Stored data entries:

::::::

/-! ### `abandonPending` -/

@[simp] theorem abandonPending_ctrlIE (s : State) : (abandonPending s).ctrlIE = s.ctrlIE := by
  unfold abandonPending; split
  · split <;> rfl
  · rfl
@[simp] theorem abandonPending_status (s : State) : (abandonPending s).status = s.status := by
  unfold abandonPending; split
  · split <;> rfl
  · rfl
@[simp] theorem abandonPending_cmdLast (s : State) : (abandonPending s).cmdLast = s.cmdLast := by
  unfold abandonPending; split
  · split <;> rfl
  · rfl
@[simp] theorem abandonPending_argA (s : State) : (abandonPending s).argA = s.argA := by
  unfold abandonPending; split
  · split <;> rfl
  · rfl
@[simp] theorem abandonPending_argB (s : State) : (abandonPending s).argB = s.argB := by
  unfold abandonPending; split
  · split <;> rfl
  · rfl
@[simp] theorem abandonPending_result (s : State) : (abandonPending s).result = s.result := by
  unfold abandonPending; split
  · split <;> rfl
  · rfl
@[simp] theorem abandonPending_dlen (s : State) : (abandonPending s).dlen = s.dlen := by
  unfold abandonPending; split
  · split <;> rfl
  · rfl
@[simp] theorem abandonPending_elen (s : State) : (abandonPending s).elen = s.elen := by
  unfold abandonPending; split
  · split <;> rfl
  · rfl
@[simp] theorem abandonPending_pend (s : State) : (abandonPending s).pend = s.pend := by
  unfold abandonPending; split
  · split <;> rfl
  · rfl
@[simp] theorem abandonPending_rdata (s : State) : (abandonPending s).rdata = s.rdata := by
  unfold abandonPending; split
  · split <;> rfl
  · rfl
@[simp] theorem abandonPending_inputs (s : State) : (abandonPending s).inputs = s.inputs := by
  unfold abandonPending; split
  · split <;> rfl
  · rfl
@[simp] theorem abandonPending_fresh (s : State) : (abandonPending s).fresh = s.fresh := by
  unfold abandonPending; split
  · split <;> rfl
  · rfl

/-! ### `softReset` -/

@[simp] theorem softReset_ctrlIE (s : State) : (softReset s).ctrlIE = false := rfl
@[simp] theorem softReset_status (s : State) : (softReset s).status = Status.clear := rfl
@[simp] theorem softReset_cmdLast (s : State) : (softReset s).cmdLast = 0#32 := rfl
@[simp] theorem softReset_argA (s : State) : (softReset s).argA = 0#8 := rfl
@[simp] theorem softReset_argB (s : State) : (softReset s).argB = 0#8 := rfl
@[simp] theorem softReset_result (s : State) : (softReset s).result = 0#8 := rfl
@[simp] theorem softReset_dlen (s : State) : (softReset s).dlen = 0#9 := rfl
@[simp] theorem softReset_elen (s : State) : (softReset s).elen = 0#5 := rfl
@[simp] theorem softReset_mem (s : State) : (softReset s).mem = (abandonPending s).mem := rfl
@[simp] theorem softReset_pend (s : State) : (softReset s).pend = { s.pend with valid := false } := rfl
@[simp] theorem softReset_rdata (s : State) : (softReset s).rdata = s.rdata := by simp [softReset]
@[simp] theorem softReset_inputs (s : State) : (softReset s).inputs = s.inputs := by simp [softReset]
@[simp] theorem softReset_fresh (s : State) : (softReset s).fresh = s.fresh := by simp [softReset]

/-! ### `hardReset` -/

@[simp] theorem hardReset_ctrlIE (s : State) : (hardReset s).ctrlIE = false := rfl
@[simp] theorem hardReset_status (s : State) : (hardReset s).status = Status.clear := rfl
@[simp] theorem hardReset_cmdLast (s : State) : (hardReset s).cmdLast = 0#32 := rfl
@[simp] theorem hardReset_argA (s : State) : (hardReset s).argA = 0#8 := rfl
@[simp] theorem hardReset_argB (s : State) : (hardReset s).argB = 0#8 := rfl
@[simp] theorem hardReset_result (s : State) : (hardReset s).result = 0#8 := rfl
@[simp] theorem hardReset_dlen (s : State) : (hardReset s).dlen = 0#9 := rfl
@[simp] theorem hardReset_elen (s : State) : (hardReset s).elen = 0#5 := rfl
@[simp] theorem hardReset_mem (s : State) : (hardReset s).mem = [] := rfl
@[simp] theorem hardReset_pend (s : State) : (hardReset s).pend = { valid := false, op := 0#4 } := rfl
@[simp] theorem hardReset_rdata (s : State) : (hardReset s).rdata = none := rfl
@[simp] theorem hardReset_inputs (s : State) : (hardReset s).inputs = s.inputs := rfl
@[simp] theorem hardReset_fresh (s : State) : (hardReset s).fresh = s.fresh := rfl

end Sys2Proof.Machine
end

::::::

## Exercise
The required reply is the count of lines in the entries above where the string "argA" appears, and nothing more.

## Task result
3